While some are extremely important in determining how the
economy is balanced, others are not. Although this is true,
that does not necessarily make these lesser important
issues obsolete. Take, for example, the recent issue of
corporate leaders matching contributors to the 401(k) plan
with company stock, instead of with cash. Though this is a
relatively National issue, it still greatly affects a large
number of people in foreign areas as well as you and me.
Because of this effect on such a large number of people, it
is necessary that this issue be discussed, as will happen
within the next few paragraphs.
 In the way that a 401(k) stock matching plan is set up;
timing is everything. In a basic 401(k) plan employees put
forth a set amount of dollars (usually pre-determined
personally by the employee) before taxes are withheld This
portion of the employee's paycheck is put toward his or her
retirement. What some companies prefer to do in order to
make the 401(k) plan more attractive for employees, is to
match each employee's investment in the plan by a certain
percent. Here is where the problem comes in. Though some
companies match contributors either with cash or with a
direct credit to the plan, other companies match with
corporate stock. According to Richard Sasanow, a former
assistant of public communications at Ernst and Young,
"many experts consider this to be one of the riskiest
investments for a 401 (k)-but may be worth it if you think
your company has a great future." (Sasanow, 45) A recent
survey shows that 18 percent of all companies made their
matching contr!
ibutions this way. Now for small, fast-growing businesses
this would not seem as much of a risk since these
companies' stock are generally on the increase. But for
some large corporations, this is a great risk for employees
since a lot of their retirement money is now based on how
well the company does. 
 Some say that because contribution matching is now based
on how well the company does, then employees will strive to
do a more efficient job in order to increase the overall
stock price of the company, which, in turn, will increase
the amount of retirement they will receive. Now the problem
of timing comes in again. Mr. Jim Davenport, a Staff Writer
for The State Newspaper uses a good example: "An imaginary
worker for an oil company was looking forward to retiring
at the end of the week. His 401(k) is fat and has been
getting fatter thanks to company stock. On Tuesday, an oil
tanker has a major spill and the stock market trashes the
company's stock. By Friday, retirement may look a lot less
attractive." Because that employee had no role in the oil
spill, it is safe to say that the idea of employees working
harder to increase stock prices is unattainable because of
outside forces that employees have no control over. Now
this employee is hurt even though stock prices !
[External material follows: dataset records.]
@[simp] theorem onDict_pending (s : State) (f : Dict → Dict) : (onDict s f).pending = s.pending := rfl
@[simp] theorem onDict_free (s : State) (f : Dict → Dict) : (onDict s f).free = s.free := rfl
@[simp] theorem onDict_mem (s : State) (f : Dict → Dict) : (onDict s f).mem = s.mem := rfl
@[simp] theorem onDict_chk (s : State) (f : Dict → Dict) : (onDict s f).chk = s.chk := rfl
@[simp] theorem onDict_tileDir (s : State) (f : Dict → Dict) : (onDict s f).tileDir = s.tileDir := rfl
@[simp] theorem onDict_maxRec (s : State) (f : Dict → Dict) : (onDict s f).maxRec = s.maxRec := rfl
@[simp] theorem onDict_useCount (s : State) (f : Dict → Dict) : (onDict s f).useCount = s.useCount := rfl
@[simp] theorem onDict_poolGrants (s : State) (f : Dict → Dict) : (onDict s f).poolGrants = s.poolGrants := rfl
@[simp] theorem onDict_gatherCfg (s : State) (f : Dict → Dict) : (onDict s f).gatherCfg = s.gatherCfg := rfl
@[simp] theorem onDict_cores (s : State) (f : Dict → Dict) : (onDict s f).cores = s.cores := rfl
@[simp] theorem onDict_clusters (s : State) (f : Dict → Dict) : (onDict s f).clusters = s.clusters := rfl
@[simp] theorem onDict_kernels (s : State) (f : Dict → Dict) : (onDict s f).kernels = s.kernels := rfl
@[simp] theorem onDict_channels (s : State) (f : Dict → Dict) : (onDict s f).channels = s.channels := rfl
@[simp] theorem onDict_map (s : State) (f : Dict → Dict) : (onDict s f).map = s.map := rfl
@[simp] theorem onDict_media (s : State) (f : Dict → Dict) : (onDict s f).media = s.media := rfl
@[simp] theorem onDict_slots (s : State) (f : Dict → Dict) : (onDict s f).slots = s.slots := rfl
@[simp] theorem onDict_jobs (s : State) (f : Dict → Dict) : (onDict s f).jobs = s.jobs := rfl
@[simp] theorem onDict_held (s : State) (f : Dict → Dict) : (onDict s f).held = s.held := rfl
@[simp] theorem onDict_imports (s : State) (f : Dict → Dict) : (onDict s f).imports = s.imports := rfl
@[simp] theorem onDict_syncWait (s : State) (f : Dict → Dict) : (onDict s f).syncWait = s.syncWait := rfl
@[simp] theorem onDict_nss (s : State) (f : Dict → Dict) : (onDict s f).nss = s.nss := rfl
@[simp] theorem onDict_sess (s : State) (f : Dict → Dict) : (onDict s f).sess = s.sess := rfl
@[simp] theorem onDict_attends (s : State) (f : Dict → Dict) : (onDict s f).attends = s.attends := rfl
@[simp] theorem onDict_indexes (s : State) (f : Dict → Dict) : (onDict s f).indexes = s.indexes := rfl
@[simp] theorem onDict_queries (s : State) (f : Dict → Dict) : (onDict s f).queries = s.queries := rfl
@[simp] theorem onDict_queryWait (s : State) (f : Dict → Dict) : (onDict s f).queryWait = s.queryWait := rfl
@[simp] theorem onDict_ingests (s : State) (f : Dict → Dict) : (onDict s f).ingests = s.ingests := rfl
@[simp] theorem onDict_tables (s : State) (f : Dict → Dict) : (onDict s f).tables = s.tables := rfl
@[simp] theorem onDict_ctrls (s : State) (f : Dict → Dict) : (onDict s f).ctrls = s.ctrls := rfl
@[simp] theorem onDict_arbTurn (s : State) (f : Dict → Dict) : (onDict s f).arbTurn = s.arbTurn := rfl
@[simp] theorem onDict_adminTurn (s : State) (f : Dict → Dict) : (onDict s f).adminTurn = s.adminTurn := rfl
@[simp] theorem onDict_urgentTurn (s : State) (f : Dict → Dict) : (onDict s f).urgentTurn = s.urgentTurn := rfl
@[simp] theorem onDict_visit (s : State) (f : Dict → Dict) : (onDict s f).visit = s.visit := rfl
@[simp] theorem onDict_inflight (s : State) (f : Dict → Dict) : (onDict s f).inflight = s.inflight := rfl
@[simp] theorem onDict_cfgSent (s : State) (f : Dict → Dict) : (onDict s f).cfgSent = s.cfgSent := rfl
@[simp] theorem onDict_hostWrites (s : State) (f : Dict → Dict) : (onDict s f).hostWrites = s.hostWrites := rfl
@[simp] theorem onDict_merges (s : State) (f : Dict → Dict) : (onDict s f).merges = s.merges := rfl
@[simp] theorem onDict_accounts (s : State) (f : Dict → Dict) : (onDict s f).accounts = s.accounts := rfl
@[simp] theorem onDict_spdm (s : State) (f : Dict → Dict) : (onDict s f).spdm = s.spdm := rfl
@[simp] theorem onDict_ide (s : State) (f : Dict → Dict) : (onDict s f).ide = s.ide := rfl
@[simp] theorem onDict_store (s : State) (f : Dict → Dict) : (onDict s f).store = s.store := rfl
@[simp] theorem onDict_sanitizing (s : State) (f : Dict → Dict) : (onDict s f).sanitizing = s.sanitizing := rfl
@[simp] theorem onDict_cf (s : State) (f : Dict → Dict) : (onDict s f).cf = s.cf := rfl
@[simp] theorem onDict_fw (s : State) (f : Dict → Dict) : (onDict s f).fw = s.fw := rfl
@[simp] theorem onDict_power (s : State) (f : Dict → Dict) : (onDict s f).power = s.power := rfl
@[simp] theorem onDict_health (s : State) (f : Dict → Dict) : (onDict s f).health = s.health := rfl
@[simp] theorem onDict_repair (s : State) (f : Dict → Dict) : (onDict s f).repair = s.repair := rfl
have been generally rising over the past few years.
 Sasanow agrees: "In the case of companies like PanAm,
Eastern Airlines or Carter Hawley Hale, which all went
bankrupt, employees with company stock got the double
whammy because their pension funds went bust and so did
their stock. 
 Though it may seem that employees are virtually powerless
against how their company might invest their money, this is
not altogether true. There are rules set forth from the
Internal Revenue Service and the U.S. Department of Labor
that control how employers construct their 401(k) plans.
These rules require companies that run their own retirement
plans to act in the best interest of the employee. This
seems like the employees have an advantage over the
employers now. But what the rules don't say is how specific
the company must be when acting in the best interest of the
workers. There are obviously some specifics that must be
compromised should a court case come about. 
 There are many important economic issues that face the
lives of each American each day. Some are large and some
are small. No matter what the size, it is important to take
into account that these issues affect a large number of
people, no matter what the situation. The recent issue of
corporate stock matches is one that has affected a lot of
people both locally, nationally, and internationally. Based
on the information gathered, it is safe to say something
needs to be decided on how to handle company matches on
401(k) plans. The best decision would be to leave it up to
the court to decide what is in the best interest of the
people and have every company and employee abide by those
precedents. It seems that is the only fair way.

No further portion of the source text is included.